Are Millions of Americans Being Poisoned by Their Own Dental Fillings?

By Jill Richardson   Thanks to Alternet
A controversial theory linking amalgam fillings and mercury poisoning is starting to gain scientific acceptance.

Kris Homme, a retired engineer, did not know what was happening to her. At age 33, she was diagnosed with macular degeneration — a disease that usually does not appear until old age. Not one to give up, she somehow managed to complete two graduate degrees with impaired vision. Then, in her 40s, she developed chronic fatigue and multiple chemical sensitivities.

“I was pretty much housebound for a couple years,” she recalls. “I just didn’t have the strength to leave the house by myself. I was able to keep my house fragrance-free but I had trouble being in a crowd, like on a bus or in an audience where you’re sitting next to people because so many people wear fragrances. Or walking on the streets, the car exhaust would be overpowering.”

A friend suggested her problem might be mercury exposure from her dental fillings, but she dismissed the idea. After all, her neurologist had already tested her blood for mercury and did not find anything to worry about.

Homme had a mouth full of amalgam fillings, each of which is 50 percent mercury. The mercury in them was long thought to be inert, but scientists later discovered that some of the mercury is released as vapor and absorbed into the body. Still, the Food and Drug Administration and the American Dental Association maintained they were perfectly safe.

As an engineer, Homme cannot be easily fooled. Even when telling her own story, she repeatedly questions why anyone would want to hear one story when it cannot constitute proof of anything. Knowledge and facts come from carefully controlled, randomized, statistically significant scientific studies, not anecdotes and stories.
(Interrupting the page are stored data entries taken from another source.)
-- ==== Sys2Proof/Machine/Info.lean ====
section
/-! DEFINITION. The device information block: the latency table of stepping A1 (R49, with the figures of each chapter's latency
rule), the throttle (R401) and the absent cells (R398). Reading it changes nothing. -/
namespace Sys2Proof.Machine

/-- One entry of the latency table before it is packed (R49), in cycles. -/
structure Latency where
  issue : Nat
  result : Nat
  unbounded : Bool := false
  shaped : Bool := false
  variable_ : Bool := false
deriving DecidableEq, Repr

/-- The scale of a figure: the least k for which the figure, in steps of 16^k rounded up, is at most 255 (R49); 3 beyond. -/
def latencyScale (n : Nat) : Nat :=
  if n ≤ 255 then 0 else if (n + 15) / 16 ≤ 255 then 1 else if (n + 255) / 256 ≤ 255 then 2 else 3

/-- The mantissa of a figure under its scale, rounded up, at most 255 (R49). -/
def latencyMantissa (n : Nat) : Nat :=
  min 255 ((n + 16 ^ latencyScale n - 1) / 16 ^ latencyScale n)

/-- The 4-byte entry (R49). -/
def Latency.word (l : Latency) : Nat :=
  latencyMantissa l.issue * 2 ^ 16 + latencyMantissa l.result * 2 ^ 8 + latencyScale l.result * 2 ^ 6
    + latencyScale l.issue * 2 ^ 4 + l.unbounded.toNat * 8 + l.shaped.toNat * 2 + l.variable_.toNat

/-- An entry of fixed latencies. -/
def fixedLatency (issue result : Nat) : Latency := { issue := issue, result := result }

/-- An entry whose result varies up to a bound. -/
def boundedLatency (issue bound : Nat) : Latency := { issue := issue, result := bound, variable_ := true }

/-- An entry of a latency that includes a wait on another agent, with the typical figures that its entry states. -/
def waitingLatency (issue result : Nat) : Latency :=
  { issue := issue, result := result, unbounded := true, variable_ := true }

/-- An entry of the matrix unit or the copy engine: a formula, of which the constant part stands in the table. -/
def shapedLatency (issue result : Nat) : Latency :=
  { issue := issue, result := result, shaped := true, variable_ := true }

/-- The latencies of a major opcode (R93, R130, R149, R176, R199, R219, R239, R268, R284, R307, R323, R340, R355, R381, R397);
none for an unassigned one (R43). Log entry 48 says where a figure is free and how the flags are read: among them is the issue of
`stsc`, "variable, as ldsc" (R219), which may be 0 or 180. -/
def latencyOf (m : Nat) : Option Latency :=
  if (fmtOf m).isNone then none
  else if m = 0x03 then some (fixedLatency 1 3)
  else if m = 0x04 ∨ m = 0x05 then some (fixedLatency 1 4)
  else if 0x06 ≤ m ∧ m ≤ 0x09 then some (boundedLatency 1 38)
  else if m = 0x28 ∨ m = 0x29 ∨ m = 0x2a ∨ m = 0x2d then some (fixedLatency 4 0)
  else if m = 0x2b ∨ m = 0x2c ∨ m = 0x2e then some (fixedLatency 4 1)
  else if m = 0x2f then some (fixedLatency 1 0)
  else if m = 0x31 then some (fixedLatency 2 0)
  else if m ≤ 0x30 then some (fixedLatency 1 1)
  else if m = 0x35 ∨ m = 0x36 ∨ m = 0x37 ∨ m = 0x3e then some (fixedLatency 1 4)
  else if m = 0x38 then some (fixedLatency 1 5)
  else if m = 0x39 then some (boundedLatency 1 14)
  else if m = 0x3a then some (boundedLatency 1 16)
  else if m ≤ 0x3f then some (fixedLatency 1 2)
  else if m = 0x43 ∨ m = 0x5c then some (fixedLatency 1 5)
  else if m = 0x40 ∨ m = 0x41 ∨ m = 0x42 ∨ m = 0x44 ∨ m = 0x45 ∨ m = 0x48 ∨ m = 0x50 ∨ m = 0x5d ∨ m = 0x5b then
    some (fixedLatency 1 4)
  else if m = 0x51 ∨ m = 0x52 then some (boundedLatency 1 12)
  else if m = 0x53 ∨ m = 0x54 then some (boundedLatency 1 20)
  else if m = 0x5a then some (boundedLatency 1 24)
  else if m = 0x55 ∨ m = 0x56 then some (fixedLatency 2 8)
  else if m = 0x5f then some (fixedLatency 2 10)
  else if m = 0x5e then some (waitingLatency 1 (Config.latency 0x70 1))
  else if m ≤ 0x60 then some (fixedLatency 1 2)
  else if m = 0x68 then some (shapedLatency 1 20)
  else if m = 0x69 then some (shapedLatency 1 4)
  else if m = 0x6a then some (fixedLatency 1 3)
  else if m = 0x6b then some (fixedLatency 1 0)
  else if m ≤ 0x6e then some (shapedLatency 1 8)
  else if m = 0x71 ∨ m = 0x74 ∨ m = 0x77 then some (fixedLatency 1 0)
  else if m = 0x70 ∨ m = 0x73 ∨ m = 0x76 then some (waitingLatency 1 (Config.latency m 1))
  else if m = 0x72 ∨ m = 0x75 then some (waitingLatency (Config.latency m 1) (Config.latency m 1))
  else if m = 0x78 then some (waitingLatency (Config.latency m 0) (Config.latency m 1))
  else if 0x79 ≤ m ∧ m ≤ 0x7b then some (fixedLatency 4 4)
  else if m = 0x7c then some (shapedLatency 0 16)
  else if m = 0x7d then some (fixedLatency 1 4)
  else if m ≤ 0x82 then some (shapedLatency 1 1)
  else if m = 0x84 then some (fixedLatency 1 2)
  else if m = 0x86 then some (waitingLatency 0 180)
  else if m = 0x87 then some (waitingLatency (Config.latency m 0) 0)
  else if m = 0x83 ∨ m = 0x85 then some (waitingLatency 0 0)
  else if m = 0x88 then some (waitingLatency 1 (Config.latency m 1))
  else if m = 0x89 then some (waitingLatency 400 0)
  else if m = 0x8a then some (waitingLatency 2000 0)
  else if m = 0x90 ∨ m = 0x91 then some (waitingLatency 2 (Config.latency m 1))
  else if m = 0x94 then some (waitingLatency 1 0)
  else if m = 0x92 ∨ m = 0x96 ∨ m = 0x97 then some (waitingLatency 0 (Config.latency m 1))
  else if m = 0x93 ∨ m = 0x95 then some (fixedLatency 1 4)
  else if m = 0x98 then some (fixedLatency 1 1)
  else if m = 0x99 then some (waitingLatency 3000 3000)
  else if m = 0x9a then some (waitingLatency 0 0)
  else if m = 0x9b then some (fixedLatency 1 2)
  else if m = 0xa4 then some (fixedLatency 1 2)
  else if m = 0xa7 then some (waitingLatency 1 6)
  else if m ≤ 0xa2 ∨ m = 0xb0 then some (waitingLatency 1 (Config.latency m 1))
  else if m = 0xa3 then some (waitingLatency 0 (Config.latency m 1))
  else if m = 0xa5 then some (waitingLatency 4000 4000)
  else if m = 0xa6 then some (waitingLatency 2000 2000)
  else if m = 0xb1 then some (waitingLatency 20 20)
  else if m ≤ 0xb9 then some (waitingLatency 1 (Config.latency m 1))
  else if m ≤ 0xbb then some (waitingLatency 200 200)
  else if m = 0xc0 ∨ m = 0xc3 then some (waitingLatency 1 2)
  else if m = 0xc2 ∨ m = 0xc5 then some (waitingLatency 300 300)
  else if m ≤ 0xc5 then some (waitingLatency 0 (Config.latency m 1))
  else if m = 0xc8 then some (fixedLatency 1 (Config.latency m 1))
  else if m = 0xca then some (fixedLatency 1 20)
  else if m = 0xc9 then some (fixedLatency 4 0)
  else if m = 0xcb ∨ m = 0xcd then some (fixedLatency 2 2)
  else if m = 0xcc then some (waitingLatency (Config.latency m 0) 2)
  else if m = 0xce then some (waitingLatency 100 100)
  else if m = 0xcf then some (waitingLatency 500 500)
  else if m = 0xd0 then some (waitingLatency 1 300)
  else if m = 0xd1 then some (waitingLatency 1 40)
  else some (waitingLatency (Config.latency m 0) (Config.latency m 1))

/-- The entry of a major opcode in the table: bit 2 alone for an unassigned one (R49). -/
def latencyEntry (m : Nat) : Nat := ((latencyOf m).map Latency.word).getD 4

/-- The bytes of the latency table (R49): the stepping code, version 1, 256 entries, and the entries. -/
def latencyTable : List Byte :=
  leBytes 2 0xa1 ++ leBytes 2 1 ++ leBytes 4 256 ++ leBytes 8 0
    ++ (List.range 256).flatMap fun m => leBytes 4 (latencyEntry m)

/-- What the device information block shows (R49, R398, R401). -/
structure DeviceInfo where
  latencies : List Byte
  throttle : Nat
  throttleSteps : Nat
  absent : List Nat
deriving DecidableEq, Repr

/-- The device information block as the host and ngload read it. -/
def State.deviceInfo (s : State) : DeviceInfo :=
  { latencies := latencyTable, throttle := s.throttle, throttleSteps := s.throttleSteps, absent := s.absent }

end Sys2Proof.Machine
end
The theory that amalgam fillings caused mercury poisoning “all sounded so flaky,” she remembers. “The anti-mercury movement has a lot of unfortunate bedfellows so I dismissed the argument.”
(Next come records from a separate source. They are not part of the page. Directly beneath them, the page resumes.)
theorem tryLoad_loaded (hl : s.load p x (launchOf q) ts places = .ok t) : s.tryLoad q = .ok (
    if (t.putGlb x.asid (glbSections ts places)).2 then (t.putGlb x.asid (glbSections ts places)).1.report 0 p.region
    else (s.putGlb x.asid (glbSections ts places)).1.report 7 p.region) := by
  rw [tryLoad_prepared hx hdying hi hb hp, State.carryOut, if_neg (not_not_intro hcode), hl]

end

theorem loadsEndWithTheirStatus : LoadsEndWithTheirStatus := by
  intro s q cells fails
  refine ⟨tryLoad_gone, fun x hx hdying => ⟨fun n hi => tryLoad_malformed hx hdying hi, fun ss hi => ?_⟩⟩
  refine ⟨withBases_free, tryLoad_unbased hx hdying hi, fun p hb => ⟨withBases_some hb, ?_, fun ts places hp => ?_⟩⟩
  all_goals
    have hregion : p.region = q.region := by rw [(withBases_some hb).2]
  · intro n hn
    exact (tryLoad_unprepared hx hdying hi hb hn).trans (by rw [hregion]; rfl)
  · intro code
    refine ⟨fun hcode => tryLoad_waits hx hdying hi hb hp hcode, fun hcode => ⟨fun n hl => ?_, fun t hl => ?_⟩⟩
    · exact (tryLoad_refused hx hdying hi hb hp hcode hl).trans (by rw [hregion]; rfl)
    have hloaded := tryLoad_loaded hx hdying hi hb hp hcode hl
    rw [hregion] at hloaded
    refine ⟨fun hfaults => ?faults, fun hstored => ?stored⟩
    case faults =>
      obtain ⟨m, k, p', out, hput⟩ := storedOut_putGlb (s := s) (asid := x.asid) (glbSections ts places)
      refine ⟨_, hloaded.trans (congrArg Except.ok (if_neg (by rw [Bool.not_eq_true]; exact hfaults))), rfl, ?_, ?_, ?_⟩
      all_goals rw [hput]
    case stored =>
      obtain ⟨m, k, p', out, hput⟩ := storedOut_putGlb (s := t) (asid := x.asid) (glbSections ts places)
      obtain ⟨rs, images, types, hlinked, hregions, hctx, hout, htypes⟩ := load_leaves hl
      rw [hregion] at hregions
      refine ⟨_, out, hloaded.trans (congrArg Except.ok (if_pos hstored)), rfl, ?told, ?types, ?regions, ?cells, ?others, ?contexts,
        rs, images, types, hlinked, ?table⟩
      all_goals rw [hput]
      case types | regions | cells => rfl
      case told => exact congrArg (· ++ out ++ [HostMsg.loadStatus 0 q.region]) hout
      case others => exact hregions
      case contexts => exact hctx
      case table =>
        have htable : Assoc.get? x.tenant t.types = some (setTypes (s.types.getD x.tenant []) p.typeBase types) := by
          rw [htypes, Assoc.get?_put_same]
        exact htable

/-! ### Whose turn it is (R67) -/

section
variable {s : State} {q : LoadReq}

/-- The place of a load that goes on among those that wait, numbered from 1 (R67). -/
def goesOnAt (s : State) (q : LoadReq) : Prop := s.cur.k ≠ 0 ∧ (s.loads[s.cur.k - 1]?).map (·.req) = some q

theorem ngload_first (h : s.recovery = false) (hnew : ¬ goesOnAt s q) : exec (.ngloadLoad q) s =
    if s.loads.any (·.req.region = q.region) then .next { s with loads := s.loads ++ [{ req := q, code := [] }] }
    else match s.tryLoad q with
      | .error code => .next { s with loads := s.loads ++ [{ req := q, code := code }] }
      | .ok t => .next t := by
  have hagain : (decide (s.cur.k ≠ 0) && decide ((s.loads[s.cur.k - 1]?).map (·.req) = some q)) = false := by
    rw [← Bool.not_eq_true]
    simpa [goesOnAt] using hnew
  show execNgloadLoad q s = _
  rw [execNgloadLoad]
  dsimp only
  rw [hagain, h]
  rfl

theorem ngload_again (h : s.recovery = false) (hagain : goesOnAt s q) : exec (.ngloadLoad q) s =
    if (s.loads.take (s.cur.k - 1)).any (·.req.region = q.region) then .next s
    else match s.tryLoad q with
      | .error code => .next { s with loads := modifyAt (fun w => { w with code := code }) (s.cur.k - 1) s.loads }
      | .ok t => .next { t with loads := t.loads.eraseIdx (s.cur.k - 1) } := by
  have hagain' : (decide (s.cur.k ≠ 0) && decide ((s.loads[s.cur.k - 1]?).map (·.req) = some q)) = true := by
    simpa [goesOnAt] using hagain
  show execNgloadLoad q s = _
  rw [execNgloadLoad]
  dsimp only
  rw [hagain', h]
  rfl

end

theorem loadsTakeTheirTurn : LoadsTakeTheirTurn := by
  intro s q k again
  have hbehind {ls : List LoadWait} : ls.any (·.req.region = q.region) = true ↔ ∃ p ∈ ls, p.req.region = q.region := by
    simp only [List.any_eq_true, decide_eq_true_eq]
  have hfree {ls : List LoadWait} (h : ∀ p ∈ ls, p.req.region ≠ q.region) : ls.any (·.req.region = q.region) = false := by
    simpa using h
  refine ⟨fun h => ?recovery, fun h => ⟨fun hnew => ⟨fun hbefore => ?_, fun hbefore => ⟨fun code hcode => ?_, fun t ht => ?_⟩⟩,
    fun hagain => ⟨fun hbefore => ?_, fun hbefore => ⟨fun code hcode => ?_, fun t ht => ?_⟩⟩⟩⟩
  case recovery =>
    show execNgloadLoad q s = _
    rw [execNgloadLoad, if_pos h]
    rfl
  · rw [ngload_first h hnew, if_pos (hbehind.mpr hbefore)]
  · rw [ngload_first h hnew, hfree hbefore, hcode]
    rfl
  · rw [ngload_first h hnew, hfree hbefore, ht]
    rfl
  · rw [ngload_again h hagain, if_pos (hbehind.mpr hbefore)]
  · rw [ngload_again h hagain, hfree hbefore, hcode]
    rfl
  · rw [ngload_again h hagain, hfree hbefore, ht]
    rfl

/-- Settles O46: tenants created and torn down, partitions configured, and loads with their status and their turn. -/
theorem slathEventsActAsStated : Obligations.SlathEventsActAsStated :=
  ⟨tenantsAreCreated, tenantsAreTornDown, partitionsAreConfigured, loadsEndWithTheirStatus, loadsTakeTheirTurn⟩

end Sys2Proof.Machine
end
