/-- I, the call stack, the timers, the frame buffer, REDRAW and the random source are written by the
instructions the state rules name and by no other; the keys, TONE, Loaded, the parameters and the
host's strobes by none (R24, R26-R31, R33, R35, R235; `cfg`, `drawIndex` and `strobes` are the model's
own fields, log 1, 2, 4). -/
def Obligations.OnlyListedInstructionsWriteSpecialState : Prop :=
  ∀ (i : Instr) (s t : State), exec i s = .next t →
    (writesIndex s.cfg i = false → t.i = s.i) ∧
    (usesStack i = false → t.sp = s.sp ∧ t.stack = s.stack) ∧
    (writesDelay i = false → t.dt = s.dt) ∧
    (writesSound i = false → t.st = s.st) ∧
    (usesDisplay i = false → t.fb = s.fb ∧ t.redraw = s.redraw) ∧
    t.drawIndex = (if drawsRandom i then s.drawIndex + 1 else s.drawIndex) ∧
    t.keys = s.keys ∧ t.tone = s.tone ∧ t.loaded = s.loaded ∧ t.cfg = s.cfg ∧ t.strobes = s.strobes

/-! ### Register and ALU instructions (40_alu.md) -/

/-- `6xnn` (R102). -/
def Obligations.LoadImmediateSetsVx : Prop :=
  ∀ (s : State) (x : Reg) (nn : Byte),
    Encodes (wordXNN 0x6000 x nn) (.ldImm x nn) ∧
    ∃ t, exec (.ldImm x nn) s = .next t ∧ SetsReg s t x nn ∧ t = { s with v := t.v, pc := s.pc + 2 }

/-- `7xnn`: the sum modulo 256, no flag (R103). -/
def Obligations.AddImmediateWraps : Prop :=
  ∀ (s : State) (x : Reg) (nn : Byte),
    Encodes (wordXNN 0x7000 x nn) (.addImm x nn) ∧
    ∃ t, exec (.addImm x nn) s = .next t ∧
      SetsReg s t x (BitVec.ofNat 8 ((s.getV x).toNat + nn.toNat)) ∧
      t = { s with v := t.v, pc := s.pc + 2 }

/-- `8xy0` (R104). -/
def Obligations.MoveCopiesVy : Prop :=
  ∀ (s : State) (x y : Reg),
    Encodes (wordXY 0x8000 x y) (.ldReg x y) ∧
    ∃ t, exec (.ldReg x y) s = .next t ∧ SetsReg s t x (s.getV y) ∧
      t = { s with v := t.v, pc := s.pc + 2 }

/-- `8xy1`, `8xy2`, `8xy3`: bit by bit, no flag (R105, R106, R107). -/
def Obligations.LogicIsBitwise : Prop :=
  ∀ (s : State) (x y : Reg),
    Encodes (wordXY 0x8001 x y) (.or x y) ∧ Encodes (wordXY 0x8002 x y) (.and x y) ∧
    Encodes (wordXY 0x8003 x y) (.xor x y) ∧
    (∃ t b, exec (.or x y) s = .next t ∧ SetsReg s t x b ∧
      (∀ j, b.getLsbD j = ((s.getV x).getLsbD j || (s.getV y).getLsbD j)) ∧
      t = { s with v := t.v, pc := s.pc + 2 }) ∧
    (∃ t b, exec (.and x y) s = .next t ∧ SetsReg s t x b ∧
      (∀ j, b.getLsbD j = ((s.getV x).getLsbD j && (s.getV y).getLsbD j)) ∧
      t = { s with v := t.v, pc := s.pc + 2 }) ∧
    (∃ t b, exec (.xor x y) s = .next t ∧ SetsReg s t x b ∧
      (∀ j, b.getLsbD j = ((s.getV x).getLsbD j ^^ (s.getV y).getLsbD j)) ∧
      t = { s with v := t.v, pc := s.pc + 2 })

/-- `8xy4`: the sum modulo 256 to Vx, then VF = 1 exactly when the exact sum exceeds 255, in both
orders and whichever of x, y is 15 (R108). -/
def Obligations.AddSetsCarry : Prop :=
  ∀ (s : State) (x y : Reg),
    Encodes (wordXY 0x8004 x y) (.addReg x y) ∧
    ∃ t, exec (.addReg x y) s = .next t ∧
      SetsRegThenFlag s t x (BitVec.ofNat 8 ((s.getV x).toNat + (s.getV y).toNat))
        (if 255 < (s.getV x).toNat + (s.getV y).toNat then 0x01 else 0x00) ∧
      t = { s with v := t.v, pc := s.pc + 2 }

/-- `8xy5` and `8xy7`: the difference modulo 256 to Vx, VF = no borrow, in the order of VF_ALIAS_MODE,
whichever it is and whichever of x, y is 15 (R110, R113; the parameter is the spec's own decision D13,
log 10). -/
def Obligations.SubtractSetsNoBorrow : Prop :=
  ∀ (s : State) (x y : Reg),
    let minus (a b : Byte) : Byte := BitVec.ofNat 8 (a.toNat + 256 - b.toNat)
    Encodes (wordXY 0x8005 x y) (.sub x y) ∧ Encodes (wordXY 0x8007 x y) (.subn x y) ∧
    (∃ t, exec (.sub x y) s = .next t ∧
      SetsFlagged s t x y (if (s.getV y).toNat ≤ (s.getV x).toNat then 0x01 else 0x00) minus ∧
      t = { s with v := t.v, pc := s.pc + 2 }) ∧
    (∃ t, exec (.subn x y) s = .next t ∧
      SetsFlagged s t x y (if (s.getV x).toNat ≤ (s.getV y).toNat then 0x01 else 0x00)
        (fun a b => minus b a) ∧
      t = { s with v := t.v, pc := s.pc + 2 })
What’s more, she had a degree in Environmental Health Sciences from UC Berkeley. “I just thought that if that was an issue it would have been covered in my prestigious degree program.”
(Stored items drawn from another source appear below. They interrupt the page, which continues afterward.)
-- ==== Sys2Proof/Tests/Slice0.lean ====
section
/-! SUPPORT. The model's own tests, each expected value taken from the spec: 30_encoding.md for the words,
95_test_vectors.md for the effects (the vector's id stands in the comment). Last, a witness for every
obligation that has hypotheses. -/

namespace Sys2Proof.Tests

open Sys2Proof Sys2Proof.Machine

/-! ### Helpers -/

/-- The outcome is a next state with this property. -/
def holds (o : Result) (p : State → Bool) : Bool :=
  match o with
  | .next t => p t
  | .fault _ => false
  | .refused _ => false

/-- One step of `s` on the word `w` placed at its PC. -/
def one (w : Nat) (s : State) (p : State → Bool) : Bool := holds (step (s.withFetchWord 16 w)) p

/-- `s` with some registers set. -/
def regs (l : List (Reg × Byte)) (s : State) : State := l.foldl (fun s c => s.setV c.1 c.2) s

/-- The reset state with some registers set. -/
def r0 (l : List (Reg × Byte)) : State := regs l State.reset

/-- Its other order of flag and result. -/
def flagLast (s : State) : State := { s with cfg := { s.cfg with vfOrder := .latchedFlagLast } }

/-- Its `Fx0A` mode set to `wait`. -/
def waiting (s : State) : State := { s with cfg := { s.cfg with fx0aMode := .wait } }

/-- Its transfers moving I. -/
def moving (s : State) : State := { s with cfg := { s.cfg with ldstIncr := true } }

/-- The fault latch as code, word, pc and addr. -/
def latch (s : State) : List Nat :=
  match s.fault with
  | none => []
  | some r => [r.kind.code, r.word.toNat, r.pc.toNat, r.addr.toNat]

/-- The lit cells among those named, in order. -/
def lit (s : State) (cells : List (Nat × Nat)) : List Bool := cells.map fun c => s.fb.cell c.1 c.2

/-- How many cells are lit. -/
def litCount (s : State) : Nat :=
  ((List.range 32).map fun y => ((List.range 64).filter fun x => s.fb.cell x y).length).sum

/-! ### Well-formedness: each check refuses an ill-formed term -/

theorem test_wf_key_wait_needs_wait_mode : Instr.wellFormed .fault (.ldVK 3) = false := by decide
theorem test_wf_key_wait_in_wait_mode : Instr.wellFormed .wait (.ldVK 3) = true := by decide
theorem test_wf_defaults : Config.defaults.wellFormed = true := by decide
theorem test_wf_font_must_end_below_program :
    Params.wellFormed { Config.defaults with fontBase := 0x1B1 } = false := by decide
theorem test_wf_font_may_end_at_program :
    Params.wellFormed { Config.defaults with fontBase := 0x1B0 } = true := by decide
theorem test_wf_rate_is_positive : Params.wellFormed { Config.defaults with ipsNum := 0 } = false := by
  decide
theorem test_wf_rate_is_a_number : Params.wellFormed { Config.defaults with ipsDen := 0 } = false := by
  decide
theorem test_wf_memory_unsorted :
    Memory.wf Config.defaults [(0x301, 1), (0x300, 1)] = false := by decide
theorem test_wf_memory_repeated :
    Memory.wf Config.defaults [(0x300, 1), (0x300, 2)] = false := by decide
theorem test_wf_memory_outside : Memory.wf Config.defaults [(0x1000, 1)] = false := by decide
theorem test_wf_memory_default_byte : Memory.wf Config.defaults [(0x300, 0x00)] = false := by decide
theorem test_wf_memory_font_byte : Memory.wf Config.defaults [(0x000, 0xF0)] = false := by decide
theorem test_wf_memory_canonical :
    Memory.wf Config.defaults [(0x000, 0x00), (0x300, 1), (0xFFF, 2)] = true := by decide

/-! ### Decoding: one word, written bit by bit from R74, for every constructor -/

theorem test_decode_family0 :
    decode .fault 0b0000000011100000 = .ok .cls ∧ decode .fault 0b0000000011101110 = .ok .ret := by
  decide
theorem test_decode_families1to7 :
    decode .fault 0b0001101010111100 = .ok (.jp 0xABC) ∧
    decode .fault 0b0010010001010110 = .ok (.call 0x456) ∧
    decode .fault 0b0011000100010010 = .ok (.seImm 1 0x12) ∧
    decode .fault 0b0100111000010011 = .ok (.sneImm 14 0x13) ∧
    decode .fault 0b0101000101110000 = .ok (.seReg 1 7) ∧
    decode .fault 0b0110001110101011 = .ok (.ldImm 3 0xAB) ∧
    decode .fault 0b0111110000000101 = .ok (.addImm 12 0x05) := by
  decide
theorem test_decode_family8 :
    decode .fault 0b1000000100100000 = .ok (.ldReg 1 2) ∧
    decode .fault 0b1000000100100001 = .ok (.or 1 2) ∧
    decode .fault 0b1000000100100010 = .ok (.and 1 2) ∧
    decode .fault 0b1000000100100011 = .ok (.xor 1 2) ∧
    decode .fault 0b1000000100100100 = .ok (.addReg 1 2) ∧
    decode .fault 0b1000000100100101 = .ok (.sub 1 2) ∧
    decode .fault 0b1000000100100110 = .ok (.shr 1 2) ∧
    decode .fault 0b1000000100100111 = .ok (.subn 1 2) ∧
    decode .fault 0b1000000100101110 = .ok (.shl 1 2) := by
  decide
theorem test_decode_families9toE :
    decode .fault 0b1001000100100000 = .ok (.sneReg 1 2) ∧
    decode .fault 0b1010000100100011 = .ok (.ldI 0x123) ∧
    decode .fault 0b1100000100001111 = .ok (.rnd 1 0x0F) ∧
    decode .fault 0b1101101111000101 = .ok (.drw 11 12 5) ∧
    decode .fault 0b1110000110011110 = .ok (.skp 1) ∧
    decode .fault 0b1110001010100001 = .ok (.sknp 2) := by
  decide
theorem test_decode_familyF :
    decode .fault 0b1111001100000111 = .ok (.ldVDt 3) ∧
    decode .wait 0b1111001000001010 = .ok (.ldVK 2) ∧
    decode .fault 0b1111000100010101 = .ok (.ldDtV 1) ∧
    decode .fault 0b1111000100011000 = .ok (.ldStV 1) ∧
    decode .fault 0b1111001000011110 = .ok (.addI 2) ∧
    decode .fault 0b1111000100101001 = .ok (.ldF 1) ∧
    decode .fault 0b1111000000110011 = .ok (.bcd 0) ∧
    decode .fault 0b1111001001010101 = .ok (.store 2) ∧
    decode .fault 0b1111001001100101 = .ok (.load 2) := by
  decide
/-- FV1 to FV8. -/
theorem test_decode_rejects_by_name :
    decode .fault 0x00E1 = .error .machineCall0 ∧ decode .fault 0x0123 = .error .machineCall0 ∧
    decode .fault 0xB123 = .error .familyB ∧ decode .fault 0x5121 = .error .nibble5 ∧
    decode .fault 0x9121 = .error .nibble9 ∧ decode .fault 0x8128 = .error .nibble8 ∧
    decode .fault 0x812F = .error .nibble8 ∧ decode .fault 0xE19F = .error .byteE ∧
    decode .fault 0xF100 = .error .byteF ∧ decode .fault 0xF20A = .error .keyWaitUnsupported := by
  decide
theorem test_decode_bytes_big_endian :
    decodeBytes .fault [0x63, 0xAB, 0x01] = .ok (.ldImm 3 0xAB, [0x01]) ∧
    decodeBytes .fault [0x63] = .error .truncated := by
  decide
theorem test_decode_table_word :
    decodeTableWord 16 0x8014 = some (.addReg 0 1) ∧ decodeTableWord 16 0xF20A = some (.ldVK 2) ∧
    decodeTableWord 16 0xB123 = none := by
  decide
Finally, her friend gave her a book to read, Amalgam Illness, Diagnosis, and Treatment by Andrew Hall Cutler. “I stayed up late, reading and crying. All my symptoms fit and all the theory fit, the theory about how it’s not going to show up in a blood test because you’re retaining it, you’re not excreting it. My whole world turned upside down when I realized my doctors and dentists were so wrong and my degree program was so inadequate and it was like, if I can’t believe any of that, what is true? Who can I believe?”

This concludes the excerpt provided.